--- What you are asked to do ---
After locating "voltage in volts. -/" in the listing below, copy that line and each one after it exactly, ending with the line that has "def Hemd.ocvAt (d".
-- Material supplied follows --
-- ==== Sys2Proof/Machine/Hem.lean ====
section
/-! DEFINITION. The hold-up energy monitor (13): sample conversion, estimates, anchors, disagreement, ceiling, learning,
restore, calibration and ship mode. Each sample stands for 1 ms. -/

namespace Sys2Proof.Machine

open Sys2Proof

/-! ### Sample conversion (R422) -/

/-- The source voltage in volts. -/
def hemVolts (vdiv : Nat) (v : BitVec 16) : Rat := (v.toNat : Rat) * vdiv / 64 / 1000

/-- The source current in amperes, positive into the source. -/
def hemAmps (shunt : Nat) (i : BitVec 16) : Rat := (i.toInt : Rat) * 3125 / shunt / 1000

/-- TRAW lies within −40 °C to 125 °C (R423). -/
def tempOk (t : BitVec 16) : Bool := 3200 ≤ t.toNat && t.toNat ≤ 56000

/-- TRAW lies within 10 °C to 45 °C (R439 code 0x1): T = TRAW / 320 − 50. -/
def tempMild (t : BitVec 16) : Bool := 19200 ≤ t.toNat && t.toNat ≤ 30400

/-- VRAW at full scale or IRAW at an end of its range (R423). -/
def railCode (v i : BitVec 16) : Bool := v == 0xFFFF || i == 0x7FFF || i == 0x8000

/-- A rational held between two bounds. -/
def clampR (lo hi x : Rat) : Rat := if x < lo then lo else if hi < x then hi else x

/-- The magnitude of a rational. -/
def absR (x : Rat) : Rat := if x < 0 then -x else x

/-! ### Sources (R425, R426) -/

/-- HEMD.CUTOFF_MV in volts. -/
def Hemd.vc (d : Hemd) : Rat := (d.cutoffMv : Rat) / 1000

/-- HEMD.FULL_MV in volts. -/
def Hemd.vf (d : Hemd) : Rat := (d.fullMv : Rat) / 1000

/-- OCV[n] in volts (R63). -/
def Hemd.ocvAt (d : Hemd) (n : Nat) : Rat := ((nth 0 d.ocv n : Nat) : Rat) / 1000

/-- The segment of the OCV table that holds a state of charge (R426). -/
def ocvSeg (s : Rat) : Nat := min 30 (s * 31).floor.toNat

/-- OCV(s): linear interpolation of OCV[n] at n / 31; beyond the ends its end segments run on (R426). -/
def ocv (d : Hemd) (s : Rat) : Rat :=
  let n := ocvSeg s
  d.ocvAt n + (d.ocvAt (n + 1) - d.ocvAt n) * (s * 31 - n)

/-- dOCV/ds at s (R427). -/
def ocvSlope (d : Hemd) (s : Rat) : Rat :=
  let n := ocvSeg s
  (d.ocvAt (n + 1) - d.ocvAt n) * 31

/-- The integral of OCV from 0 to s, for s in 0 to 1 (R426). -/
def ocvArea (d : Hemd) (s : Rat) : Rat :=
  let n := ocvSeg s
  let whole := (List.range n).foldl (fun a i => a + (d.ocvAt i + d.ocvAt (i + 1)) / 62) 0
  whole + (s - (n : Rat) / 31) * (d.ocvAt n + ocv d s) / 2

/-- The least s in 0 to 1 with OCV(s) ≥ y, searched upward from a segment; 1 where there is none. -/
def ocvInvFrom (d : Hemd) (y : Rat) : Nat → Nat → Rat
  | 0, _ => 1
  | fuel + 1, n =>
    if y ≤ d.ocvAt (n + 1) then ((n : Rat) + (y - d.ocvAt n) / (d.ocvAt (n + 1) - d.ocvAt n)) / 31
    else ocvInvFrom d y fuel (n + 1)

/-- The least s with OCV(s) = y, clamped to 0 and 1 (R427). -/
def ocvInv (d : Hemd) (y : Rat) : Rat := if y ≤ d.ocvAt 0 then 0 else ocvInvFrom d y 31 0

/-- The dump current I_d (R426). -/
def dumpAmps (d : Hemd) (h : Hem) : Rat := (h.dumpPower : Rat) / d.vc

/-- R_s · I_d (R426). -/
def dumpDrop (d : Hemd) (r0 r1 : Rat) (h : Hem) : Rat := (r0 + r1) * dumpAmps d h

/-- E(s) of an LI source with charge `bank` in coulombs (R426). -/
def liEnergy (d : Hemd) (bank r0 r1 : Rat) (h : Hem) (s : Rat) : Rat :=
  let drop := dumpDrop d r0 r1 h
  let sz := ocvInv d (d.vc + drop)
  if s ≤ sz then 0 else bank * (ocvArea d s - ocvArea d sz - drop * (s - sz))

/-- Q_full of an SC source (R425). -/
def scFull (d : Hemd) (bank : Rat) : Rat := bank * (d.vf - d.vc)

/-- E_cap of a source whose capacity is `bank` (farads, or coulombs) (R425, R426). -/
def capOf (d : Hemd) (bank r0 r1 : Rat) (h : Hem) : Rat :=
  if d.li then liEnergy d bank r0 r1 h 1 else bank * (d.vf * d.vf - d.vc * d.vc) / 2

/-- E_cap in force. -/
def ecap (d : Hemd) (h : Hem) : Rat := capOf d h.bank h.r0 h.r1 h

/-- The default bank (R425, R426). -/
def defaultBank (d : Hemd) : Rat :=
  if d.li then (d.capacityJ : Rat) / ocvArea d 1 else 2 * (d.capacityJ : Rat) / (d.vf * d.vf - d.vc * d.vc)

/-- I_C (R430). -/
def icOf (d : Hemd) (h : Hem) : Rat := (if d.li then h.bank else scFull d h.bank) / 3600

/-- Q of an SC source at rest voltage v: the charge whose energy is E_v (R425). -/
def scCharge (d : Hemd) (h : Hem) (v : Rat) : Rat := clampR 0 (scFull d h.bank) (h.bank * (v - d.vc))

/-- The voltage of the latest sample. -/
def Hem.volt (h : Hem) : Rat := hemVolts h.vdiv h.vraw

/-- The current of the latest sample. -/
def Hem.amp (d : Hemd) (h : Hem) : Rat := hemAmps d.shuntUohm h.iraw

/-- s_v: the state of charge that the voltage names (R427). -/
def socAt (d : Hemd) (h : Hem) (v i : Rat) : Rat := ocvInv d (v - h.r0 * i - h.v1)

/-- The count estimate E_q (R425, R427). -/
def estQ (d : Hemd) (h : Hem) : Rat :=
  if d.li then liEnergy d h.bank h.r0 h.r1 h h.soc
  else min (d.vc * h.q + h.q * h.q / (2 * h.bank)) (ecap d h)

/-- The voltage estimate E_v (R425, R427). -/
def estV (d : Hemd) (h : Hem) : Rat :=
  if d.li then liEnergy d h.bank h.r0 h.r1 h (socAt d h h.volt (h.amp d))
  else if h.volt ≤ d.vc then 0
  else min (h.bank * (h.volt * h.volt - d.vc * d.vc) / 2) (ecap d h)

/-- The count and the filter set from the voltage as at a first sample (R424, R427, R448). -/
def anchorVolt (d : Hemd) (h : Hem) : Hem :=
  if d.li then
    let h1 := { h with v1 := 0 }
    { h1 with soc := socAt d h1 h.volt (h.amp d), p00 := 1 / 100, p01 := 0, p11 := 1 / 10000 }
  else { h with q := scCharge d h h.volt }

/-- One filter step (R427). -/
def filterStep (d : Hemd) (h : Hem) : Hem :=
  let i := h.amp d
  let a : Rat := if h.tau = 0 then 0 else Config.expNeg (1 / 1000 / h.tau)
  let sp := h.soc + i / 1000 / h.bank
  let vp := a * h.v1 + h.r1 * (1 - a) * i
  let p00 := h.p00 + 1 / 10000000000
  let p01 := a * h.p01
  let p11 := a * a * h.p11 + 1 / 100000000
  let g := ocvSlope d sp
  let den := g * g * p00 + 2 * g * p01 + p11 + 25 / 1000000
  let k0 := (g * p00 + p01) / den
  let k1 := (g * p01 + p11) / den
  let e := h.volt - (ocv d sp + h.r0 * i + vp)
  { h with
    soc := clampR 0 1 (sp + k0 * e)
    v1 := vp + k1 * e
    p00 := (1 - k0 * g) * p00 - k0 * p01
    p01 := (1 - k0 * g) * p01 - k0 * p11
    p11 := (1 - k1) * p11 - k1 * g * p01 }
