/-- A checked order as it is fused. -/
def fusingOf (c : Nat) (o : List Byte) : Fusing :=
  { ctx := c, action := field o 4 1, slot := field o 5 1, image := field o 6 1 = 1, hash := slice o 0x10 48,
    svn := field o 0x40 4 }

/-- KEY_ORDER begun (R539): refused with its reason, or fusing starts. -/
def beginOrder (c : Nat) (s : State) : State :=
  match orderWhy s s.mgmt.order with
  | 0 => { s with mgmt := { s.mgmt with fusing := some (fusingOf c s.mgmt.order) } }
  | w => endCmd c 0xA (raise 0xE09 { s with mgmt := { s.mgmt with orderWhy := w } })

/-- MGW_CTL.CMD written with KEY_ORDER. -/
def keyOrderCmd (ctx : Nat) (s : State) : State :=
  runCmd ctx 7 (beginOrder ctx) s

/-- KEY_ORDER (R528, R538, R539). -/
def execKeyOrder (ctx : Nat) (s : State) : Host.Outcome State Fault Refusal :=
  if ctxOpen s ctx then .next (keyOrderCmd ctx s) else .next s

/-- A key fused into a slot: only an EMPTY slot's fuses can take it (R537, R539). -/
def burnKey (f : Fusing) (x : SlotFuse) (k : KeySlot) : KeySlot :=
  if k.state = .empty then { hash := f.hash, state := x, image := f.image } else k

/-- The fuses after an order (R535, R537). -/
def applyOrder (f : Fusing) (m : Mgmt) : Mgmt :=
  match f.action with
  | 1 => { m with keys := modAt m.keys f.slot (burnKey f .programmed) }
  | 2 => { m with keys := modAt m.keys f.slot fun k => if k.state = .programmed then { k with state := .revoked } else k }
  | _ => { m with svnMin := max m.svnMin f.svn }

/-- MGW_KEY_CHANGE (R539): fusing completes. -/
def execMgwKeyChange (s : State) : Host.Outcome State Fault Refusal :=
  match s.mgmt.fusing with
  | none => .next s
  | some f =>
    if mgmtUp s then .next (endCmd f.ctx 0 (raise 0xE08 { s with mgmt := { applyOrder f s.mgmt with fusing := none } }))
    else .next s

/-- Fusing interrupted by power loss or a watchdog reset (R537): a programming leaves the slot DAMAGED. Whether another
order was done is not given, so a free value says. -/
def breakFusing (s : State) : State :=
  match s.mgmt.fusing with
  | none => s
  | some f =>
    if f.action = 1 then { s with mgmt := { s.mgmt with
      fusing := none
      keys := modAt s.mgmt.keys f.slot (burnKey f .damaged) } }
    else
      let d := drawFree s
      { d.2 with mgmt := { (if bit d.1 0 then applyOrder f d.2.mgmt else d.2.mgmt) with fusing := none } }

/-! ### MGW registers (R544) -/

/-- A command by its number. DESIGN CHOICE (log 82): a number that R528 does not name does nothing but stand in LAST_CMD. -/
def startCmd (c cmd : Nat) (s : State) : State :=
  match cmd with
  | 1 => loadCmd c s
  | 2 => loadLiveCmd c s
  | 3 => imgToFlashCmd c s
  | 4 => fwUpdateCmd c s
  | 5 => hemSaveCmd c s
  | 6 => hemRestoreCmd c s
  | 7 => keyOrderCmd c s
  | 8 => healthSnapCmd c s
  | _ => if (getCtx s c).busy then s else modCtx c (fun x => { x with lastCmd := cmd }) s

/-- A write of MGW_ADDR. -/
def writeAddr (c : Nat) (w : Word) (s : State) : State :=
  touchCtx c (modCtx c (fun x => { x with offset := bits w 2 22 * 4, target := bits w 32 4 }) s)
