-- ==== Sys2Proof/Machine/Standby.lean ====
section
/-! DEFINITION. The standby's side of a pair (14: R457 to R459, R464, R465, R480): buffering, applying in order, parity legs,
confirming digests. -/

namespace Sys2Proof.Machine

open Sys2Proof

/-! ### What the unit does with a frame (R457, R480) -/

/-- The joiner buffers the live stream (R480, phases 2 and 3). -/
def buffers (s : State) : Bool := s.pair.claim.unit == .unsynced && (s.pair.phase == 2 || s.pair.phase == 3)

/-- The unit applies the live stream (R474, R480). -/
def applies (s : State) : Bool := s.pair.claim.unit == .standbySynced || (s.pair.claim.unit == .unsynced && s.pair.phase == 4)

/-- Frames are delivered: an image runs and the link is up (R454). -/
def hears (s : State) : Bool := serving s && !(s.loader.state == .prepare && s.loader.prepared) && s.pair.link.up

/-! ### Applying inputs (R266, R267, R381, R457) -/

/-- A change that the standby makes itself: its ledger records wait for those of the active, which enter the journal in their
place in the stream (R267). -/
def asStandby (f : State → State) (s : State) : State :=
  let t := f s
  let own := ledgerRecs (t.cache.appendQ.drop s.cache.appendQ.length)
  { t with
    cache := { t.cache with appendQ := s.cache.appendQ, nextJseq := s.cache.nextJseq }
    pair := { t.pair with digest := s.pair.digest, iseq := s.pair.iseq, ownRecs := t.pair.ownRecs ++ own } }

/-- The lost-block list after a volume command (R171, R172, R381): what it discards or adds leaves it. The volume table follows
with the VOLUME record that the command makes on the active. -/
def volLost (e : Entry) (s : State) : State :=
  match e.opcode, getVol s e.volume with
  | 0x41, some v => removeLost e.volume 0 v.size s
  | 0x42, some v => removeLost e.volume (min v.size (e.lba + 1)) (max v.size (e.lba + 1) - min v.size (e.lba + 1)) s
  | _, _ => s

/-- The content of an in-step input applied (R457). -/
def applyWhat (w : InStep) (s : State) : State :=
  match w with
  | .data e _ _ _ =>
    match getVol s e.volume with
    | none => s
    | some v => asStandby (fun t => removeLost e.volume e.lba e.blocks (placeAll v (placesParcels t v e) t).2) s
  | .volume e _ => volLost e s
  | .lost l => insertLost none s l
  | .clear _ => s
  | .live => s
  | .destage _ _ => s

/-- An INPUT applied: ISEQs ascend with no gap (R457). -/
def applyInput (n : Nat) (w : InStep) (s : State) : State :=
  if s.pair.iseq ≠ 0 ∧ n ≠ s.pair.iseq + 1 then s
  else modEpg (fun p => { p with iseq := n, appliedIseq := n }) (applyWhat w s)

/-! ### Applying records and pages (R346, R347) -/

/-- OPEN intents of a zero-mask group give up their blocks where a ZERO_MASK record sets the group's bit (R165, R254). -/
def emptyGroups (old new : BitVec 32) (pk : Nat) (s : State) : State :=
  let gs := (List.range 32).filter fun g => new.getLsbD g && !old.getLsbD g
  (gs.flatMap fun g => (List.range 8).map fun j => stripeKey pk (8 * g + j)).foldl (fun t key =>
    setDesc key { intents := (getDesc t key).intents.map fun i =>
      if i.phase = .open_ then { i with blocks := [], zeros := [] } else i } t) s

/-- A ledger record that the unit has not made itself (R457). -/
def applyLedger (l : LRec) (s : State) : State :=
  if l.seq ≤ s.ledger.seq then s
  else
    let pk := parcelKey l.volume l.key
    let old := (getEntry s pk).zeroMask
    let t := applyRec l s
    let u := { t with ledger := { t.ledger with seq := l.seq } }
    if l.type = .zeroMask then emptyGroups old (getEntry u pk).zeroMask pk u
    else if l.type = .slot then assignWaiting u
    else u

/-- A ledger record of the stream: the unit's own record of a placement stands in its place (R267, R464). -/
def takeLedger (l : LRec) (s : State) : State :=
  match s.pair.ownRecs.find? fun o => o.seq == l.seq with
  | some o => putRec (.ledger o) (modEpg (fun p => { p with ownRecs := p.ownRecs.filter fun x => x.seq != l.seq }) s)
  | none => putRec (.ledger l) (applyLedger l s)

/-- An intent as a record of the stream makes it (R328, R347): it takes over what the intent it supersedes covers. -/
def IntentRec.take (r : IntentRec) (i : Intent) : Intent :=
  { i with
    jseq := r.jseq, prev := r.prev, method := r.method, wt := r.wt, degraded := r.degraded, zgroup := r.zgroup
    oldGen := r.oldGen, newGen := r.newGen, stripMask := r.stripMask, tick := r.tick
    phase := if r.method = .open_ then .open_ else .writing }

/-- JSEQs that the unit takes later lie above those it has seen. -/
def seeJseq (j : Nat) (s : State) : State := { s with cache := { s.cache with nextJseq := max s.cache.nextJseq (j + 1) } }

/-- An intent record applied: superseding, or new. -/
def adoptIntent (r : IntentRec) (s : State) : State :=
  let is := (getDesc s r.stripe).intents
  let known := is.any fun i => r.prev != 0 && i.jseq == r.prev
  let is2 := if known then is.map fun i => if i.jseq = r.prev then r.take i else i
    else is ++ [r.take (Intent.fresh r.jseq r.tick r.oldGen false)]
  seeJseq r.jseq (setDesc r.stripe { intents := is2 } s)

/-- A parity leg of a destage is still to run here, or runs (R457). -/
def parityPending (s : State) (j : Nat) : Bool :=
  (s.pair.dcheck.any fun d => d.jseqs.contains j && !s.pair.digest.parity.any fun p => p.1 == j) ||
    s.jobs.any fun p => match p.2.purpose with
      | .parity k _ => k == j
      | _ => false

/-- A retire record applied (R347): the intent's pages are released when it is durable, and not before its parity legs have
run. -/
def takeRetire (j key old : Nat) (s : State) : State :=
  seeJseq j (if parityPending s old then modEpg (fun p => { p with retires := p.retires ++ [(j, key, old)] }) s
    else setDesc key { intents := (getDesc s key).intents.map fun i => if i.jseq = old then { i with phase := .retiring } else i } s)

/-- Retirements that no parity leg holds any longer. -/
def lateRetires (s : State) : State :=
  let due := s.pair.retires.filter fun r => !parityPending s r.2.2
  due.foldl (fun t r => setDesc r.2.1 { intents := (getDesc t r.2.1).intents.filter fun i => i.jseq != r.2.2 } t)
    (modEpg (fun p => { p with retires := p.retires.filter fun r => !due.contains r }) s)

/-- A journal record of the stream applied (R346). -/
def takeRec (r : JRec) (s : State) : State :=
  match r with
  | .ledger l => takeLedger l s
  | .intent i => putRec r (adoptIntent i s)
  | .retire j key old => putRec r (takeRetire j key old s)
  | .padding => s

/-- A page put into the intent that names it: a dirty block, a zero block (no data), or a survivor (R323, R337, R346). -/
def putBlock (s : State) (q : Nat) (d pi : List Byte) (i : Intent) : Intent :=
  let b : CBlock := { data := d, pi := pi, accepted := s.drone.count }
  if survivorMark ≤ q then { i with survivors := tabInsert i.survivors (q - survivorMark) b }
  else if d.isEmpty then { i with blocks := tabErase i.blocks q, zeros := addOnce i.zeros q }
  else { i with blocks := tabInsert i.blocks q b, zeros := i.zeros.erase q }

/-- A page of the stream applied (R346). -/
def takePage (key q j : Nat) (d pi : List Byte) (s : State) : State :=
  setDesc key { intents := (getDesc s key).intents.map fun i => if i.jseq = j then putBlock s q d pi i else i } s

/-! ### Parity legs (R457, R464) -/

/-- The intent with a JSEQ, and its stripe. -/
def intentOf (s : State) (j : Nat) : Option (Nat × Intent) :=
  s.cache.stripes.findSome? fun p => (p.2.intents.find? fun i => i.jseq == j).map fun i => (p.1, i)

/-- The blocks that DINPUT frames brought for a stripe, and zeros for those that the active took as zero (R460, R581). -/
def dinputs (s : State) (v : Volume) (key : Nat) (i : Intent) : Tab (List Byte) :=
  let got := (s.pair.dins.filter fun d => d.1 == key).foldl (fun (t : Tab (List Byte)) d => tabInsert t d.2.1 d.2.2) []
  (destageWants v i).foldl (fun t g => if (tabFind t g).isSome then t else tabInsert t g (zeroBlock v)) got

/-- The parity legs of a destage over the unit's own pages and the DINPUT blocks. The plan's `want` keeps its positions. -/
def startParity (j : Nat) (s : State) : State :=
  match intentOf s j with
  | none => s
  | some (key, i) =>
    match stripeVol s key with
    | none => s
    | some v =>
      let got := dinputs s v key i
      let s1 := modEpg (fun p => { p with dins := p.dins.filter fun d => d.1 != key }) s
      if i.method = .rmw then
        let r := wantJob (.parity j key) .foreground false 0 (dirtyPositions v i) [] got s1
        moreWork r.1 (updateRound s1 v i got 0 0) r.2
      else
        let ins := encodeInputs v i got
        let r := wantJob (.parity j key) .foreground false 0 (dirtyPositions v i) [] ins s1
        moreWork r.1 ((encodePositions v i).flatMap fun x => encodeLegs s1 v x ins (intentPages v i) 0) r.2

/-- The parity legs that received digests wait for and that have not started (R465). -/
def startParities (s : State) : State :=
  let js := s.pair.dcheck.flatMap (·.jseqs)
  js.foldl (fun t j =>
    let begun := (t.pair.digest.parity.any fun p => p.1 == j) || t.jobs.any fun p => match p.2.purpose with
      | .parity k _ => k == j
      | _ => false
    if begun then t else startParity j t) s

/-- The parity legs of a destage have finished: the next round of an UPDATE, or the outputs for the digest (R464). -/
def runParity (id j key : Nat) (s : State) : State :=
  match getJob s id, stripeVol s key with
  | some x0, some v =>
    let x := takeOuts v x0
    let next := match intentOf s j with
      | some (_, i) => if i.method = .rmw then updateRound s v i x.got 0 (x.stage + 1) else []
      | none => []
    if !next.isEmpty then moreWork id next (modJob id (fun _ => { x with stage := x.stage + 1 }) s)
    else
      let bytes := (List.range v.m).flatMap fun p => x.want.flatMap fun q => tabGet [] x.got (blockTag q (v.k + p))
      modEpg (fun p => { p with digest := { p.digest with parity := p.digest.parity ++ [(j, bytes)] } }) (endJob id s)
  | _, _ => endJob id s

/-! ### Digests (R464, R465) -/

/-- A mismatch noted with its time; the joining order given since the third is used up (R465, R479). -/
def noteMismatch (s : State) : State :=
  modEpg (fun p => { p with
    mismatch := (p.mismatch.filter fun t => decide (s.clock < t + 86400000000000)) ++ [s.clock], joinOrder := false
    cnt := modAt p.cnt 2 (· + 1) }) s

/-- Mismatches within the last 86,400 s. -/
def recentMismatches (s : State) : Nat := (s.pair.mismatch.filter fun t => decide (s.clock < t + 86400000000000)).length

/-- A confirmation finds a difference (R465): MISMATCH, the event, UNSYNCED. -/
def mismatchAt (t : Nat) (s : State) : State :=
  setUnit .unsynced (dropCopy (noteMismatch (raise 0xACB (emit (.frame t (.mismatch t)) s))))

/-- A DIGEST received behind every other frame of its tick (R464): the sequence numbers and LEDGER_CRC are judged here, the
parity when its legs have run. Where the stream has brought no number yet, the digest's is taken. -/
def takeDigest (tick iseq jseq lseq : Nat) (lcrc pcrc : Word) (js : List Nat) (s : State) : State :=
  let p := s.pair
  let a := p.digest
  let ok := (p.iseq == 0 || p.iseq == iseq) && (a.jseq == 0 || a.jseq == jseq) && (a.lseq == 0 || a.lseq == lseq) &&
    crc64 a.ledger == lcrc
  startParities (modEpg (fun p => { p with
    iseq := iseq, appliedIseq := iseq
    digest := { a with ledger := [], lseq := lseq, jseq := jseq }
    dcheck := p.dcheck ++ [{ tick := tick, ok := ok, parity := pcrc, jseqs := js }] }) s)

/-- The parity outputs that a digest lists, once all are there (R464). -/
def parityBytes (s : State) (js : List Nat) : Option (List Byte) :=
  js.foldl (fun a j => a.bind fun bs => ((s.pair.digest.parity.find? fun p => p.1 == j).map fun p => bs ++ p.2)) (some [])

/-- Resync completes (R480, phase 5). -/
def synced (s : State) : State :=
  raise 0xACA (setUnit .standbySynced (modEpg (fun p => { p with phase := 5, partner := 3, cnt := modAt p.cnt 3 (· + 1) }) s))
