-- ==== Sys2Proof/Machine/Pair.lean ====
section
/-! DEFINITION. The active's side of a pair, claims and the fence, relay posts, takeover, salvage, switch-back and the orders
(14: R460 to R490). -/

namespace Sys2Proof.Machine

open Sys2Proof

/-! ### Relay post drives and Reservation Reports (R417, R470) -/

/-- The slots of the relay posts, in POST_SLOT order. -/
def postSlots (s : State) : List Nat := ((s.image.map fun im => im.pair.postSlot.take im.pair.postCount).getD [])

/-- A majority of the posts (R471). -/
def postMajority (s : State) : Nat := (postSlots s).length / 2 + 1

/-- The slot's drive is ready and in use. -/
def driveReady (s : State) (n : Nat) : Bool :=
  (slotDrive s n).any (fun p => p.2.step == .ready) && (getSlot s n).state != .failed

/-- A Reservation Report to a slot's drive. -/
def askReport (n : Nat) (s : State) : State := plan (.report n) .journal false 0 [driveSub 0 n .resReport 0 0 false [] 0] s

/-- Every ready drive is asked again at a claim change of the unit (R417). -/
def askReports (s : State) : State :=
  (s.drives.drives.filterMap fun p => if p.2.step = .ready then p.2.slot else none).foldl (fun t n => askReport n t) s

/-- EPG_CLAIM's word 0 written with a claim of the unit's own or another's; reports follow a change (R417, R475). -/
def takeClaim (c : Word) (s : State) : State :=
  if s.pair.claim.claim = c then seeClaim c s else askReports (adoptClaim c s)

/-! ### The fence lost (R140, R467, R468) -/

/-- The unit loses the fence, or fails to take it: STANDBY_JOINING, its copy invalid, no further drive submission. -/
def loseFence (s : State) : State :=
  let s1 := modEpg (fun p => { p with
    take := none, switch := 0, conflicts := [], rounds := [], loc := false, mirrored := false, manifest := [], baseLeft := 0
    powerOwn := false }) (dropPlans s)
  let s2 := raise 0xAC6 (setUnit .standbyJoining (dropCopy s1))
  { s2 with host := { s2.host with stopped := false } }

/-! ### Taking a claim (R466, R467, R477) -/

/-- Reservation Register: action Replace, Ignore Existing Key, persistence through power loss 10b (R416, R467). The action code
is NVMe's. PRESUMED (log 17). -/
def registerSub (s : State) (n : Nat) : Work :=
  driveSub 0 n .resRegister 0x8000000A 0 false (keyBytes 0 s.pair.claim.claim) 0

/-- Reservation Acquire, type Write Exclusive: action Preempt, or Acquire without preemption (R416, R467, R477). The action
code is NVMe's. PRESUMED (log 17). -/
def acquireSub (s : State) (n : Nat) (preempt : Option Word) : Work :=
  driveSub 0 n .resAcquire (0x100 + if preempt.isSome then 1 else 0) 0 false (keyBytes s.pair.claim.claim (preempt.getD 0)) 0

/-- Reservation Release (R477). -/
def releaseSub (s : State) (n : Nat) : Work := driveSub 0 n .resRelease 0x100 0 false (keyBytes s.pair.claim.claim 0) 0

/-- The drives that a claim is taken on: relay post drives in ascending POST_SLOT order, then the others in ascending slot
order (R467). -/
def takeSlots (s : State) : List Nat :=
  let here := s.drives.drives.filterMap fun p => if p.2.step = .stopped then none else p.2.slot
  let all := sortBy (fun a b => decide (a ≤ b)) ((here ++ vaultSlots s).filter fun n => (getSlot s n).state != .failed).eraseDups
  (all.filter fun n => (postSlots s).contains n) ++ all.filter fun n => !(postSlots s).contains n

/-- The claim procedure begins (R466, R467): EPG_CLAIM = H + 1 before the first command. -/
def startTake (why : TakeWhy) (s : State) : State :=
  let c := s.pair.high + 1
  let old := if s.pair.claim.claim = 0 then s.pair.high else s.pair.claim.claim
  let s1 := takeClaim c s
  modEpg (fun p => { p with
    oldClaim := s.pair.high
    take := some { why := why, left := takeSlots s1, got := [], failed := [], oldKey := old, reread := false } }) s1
-- Material supplied concluded --
--- Problem solution ---
/-- The source voltage in volts. -/
def hemVolts (vdiv : Nat) (v : BitVec 16) : Rat := (v.toNat : Rat) * vdiv / 64 / 1000

/-- The source current in amperes, positive into the source. -/
def hemAmps (shunt : Nat) (i : BitVec 16) : Rat := (i.toInt : Rat) * 3125 / shunt / 1000

/-- TRAW lies within −40 °C to 125 °C (R423). -/
def tempOk (t : BitVec 16) : Bool := 3200 ≤ t.toNat && t.toNat ≤ 56000

/-- TRAW lies within 10 °C to 45 °C (R439 code 0x1): T = TRAW / 320 − 50. -/
def tempMild (t : BitVec 16) : Bool := 19200 ≤ t.toNat && t.toNat ≤ 30400

/-- VRAW at full scale or IRAW at an end of its range (R423). -/
def railCode (v i : BitVec 16) : Bool := v == 0xFFFF || i == 0x7FFF || i == 0x8000

/-- A rational held between two bounds. -/
def clampR (lo hi x : Rat) : Rat := if x < lo then lo else if hi < x then hi else x

/-- The magnitude of a rational. -/
def absR (x : Rat) : Rat := if x < 0 then -x else x

/-! ### Sources (R425, R426) -/

/-- HEMD.CUTOFF_MV in volts. -/
def Hemd.vc (d : Hemd) : Rat := (d.cutoffMv : Rat) / 1000

/-- HEMD.FULL_MV in volts. -/
def Hemd.vf (d : Hemd) : Rat := (d.fullMv : Rat) / 1000

/-- OCV[n] in volts (R63). -/
def Hemd.ocvAt (d : Hemd) (n : Nat) : Rat := ((nth 0 d.ocv n : Nat) : Rat) / 1000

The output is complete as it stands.